With the names being ["forVV", "midVV", "aftVV", "midHH", "midXX"]. I will also suggest renaming beam to band to better fit the convention but this is a bigger changes to the format.

taylor13 commented 9 months ago

If indeed no new attributes are needed, I would agree with https://github.com/cf-convention/cf-conventions/issues/269#issuecomment-1876787752 that this might better be documented as a profile (similar to the externally documented specifications for "cmorizing" CMIP data). Perhaps a simple example of how to handle swath data could be included with reference to the more detailed information elsewhere. [I should admit that I have not carefully studied the proposal, so hope I haven't missed some critical new extension to CF that is being proposed.]

JonathanGregory commented 2 months ago

There's clearly plenty of support for some documentation or guidance on the use of CF for swath data, but there has not been any activity on the issue since January.
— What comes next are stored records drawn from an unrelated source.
-- ==== Sys2Proof/Machine/Ops.lean ====
section
/-! DEFINITION. The operations every family shares: the register file, counters, what leaves the device, vectors (R191 to R193), ERR records
(R469 to R473), events and replies (R51 to R60). -/

namespace Sys2Proof.Machine

/-! ### The register file -/

/-- The word stored at an offset of the PF BAR0 (R17: an unwritten word holds its reset value). -/
def State.rd (s : State) (off : Nat) : Word := sget RegMap.resetWord s.regs off

/-- Store a word. -/
def State.wr (s : State) (off : Nat) (w : Word) : State :=
  { s with regs := sset RegMap.resetWord s.regs off w }

/-- A field of a register. -/
def State.getF (s : State) (f : Fld) : Nat := getBits (s.rd f.off).toNat f.lo f.width

/-- Set a field of a register, leaving the other bits of its word. -/
def State.setF (s : State) (f : Fld) (v : Nat) : State :=
  s.wr f.off (BitVec.ofNat 32 (putBits (s.rd f.off).toNat f.lo f.width v))

/-- A one-bit field as a truth value. -/
def State.bit (s : State) (f : Fld) : Bool := s.getF f == 1

/-- Count up in a saturating counter field (R13, RC fields that saturate). -/
def State.count (s : State) (f : Fld) (n : Nat) : State := s.setF f (satAdd f.width (s.getF f) n)

/-- A 64-bit register. -/
def State.rd64 (s : State) (off : Nat) : Nat := (s.rd off).toNat + 2 ^ 32 * (s.rd (off + 4)).toNat

def State.wr64 (s : State) (off v : Nat) : State :=
  (s.wr off (BitVec.ofNat 32 v)).wr (off + 4) (BitVec.ofNat 32 (v / 2 ^ 32))

/-- Return every register of an offset range to its reset value (R17, R114). -/
def State.resetRange (s : State) (lo hi : Nat) : State := { s with regs := sclear lo hi s.regs }

/-- Has start-up released a domain from reset: D0 and D1 after the fuse map, D2 to D9 at their initialisation (R98 steps 4 and 8). -/
def State.released (s : State) (d : Nat) : Bool :=
  match s.boot.phase with
  | .held | .fuses => false
  | .image | .test | .scan => decide (d ≤ 1)
  | .init | .up => true

/-- Does a domain work: switched on (PWR.STAT.DOMAINS, R398) and released from reset. -/
def State.domainOn (s : State) (d : Nat) : Bool := getBits (s.getF F.PWR_STAT_DOMAINS) d 1 == 1 && s.released d

/-- Has a domain been quiesced, or is it being quiesced, for an entry in progress: it takes no new work (R402). -/
def State.quiesced (s : State) (d : Nat) : Bool :=
  match s.pw.entry with
  | some e => e.done.contains d || (e.stage == .quiesce && e.left.head? == some d)
  | none => false

/-- A block raises a wake event, which passes through SY-2 to the wake latch (R400, R401). -/
def State.edge (s : State) (b : Bool) (w : Wake) : State := if b then { s with pw := { s.pw with edges := s.pw.edges ++ [w] } } else s

/-! ### What moves (R96, R338) -/

/-- The entries of the last second. -/
def lately {α : Type} (now : Nat) (l : List (Nat × α)) : List (Nat × α) := l.filter (fun e => decide (now < e.1 + 1000000))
Is one or both of you able to take this forward, Aleksandar @ajelenak and Simon @lupemba? Thanks for your contributions.

lupemba commented 2 months ago

@JonathanGregory I am afraid I have neither the knowledge or the time to add Swath Data Encodings to the CF Document. I hope that @ajelenak has the time to complete this so we can get a more standardized approach to swath data.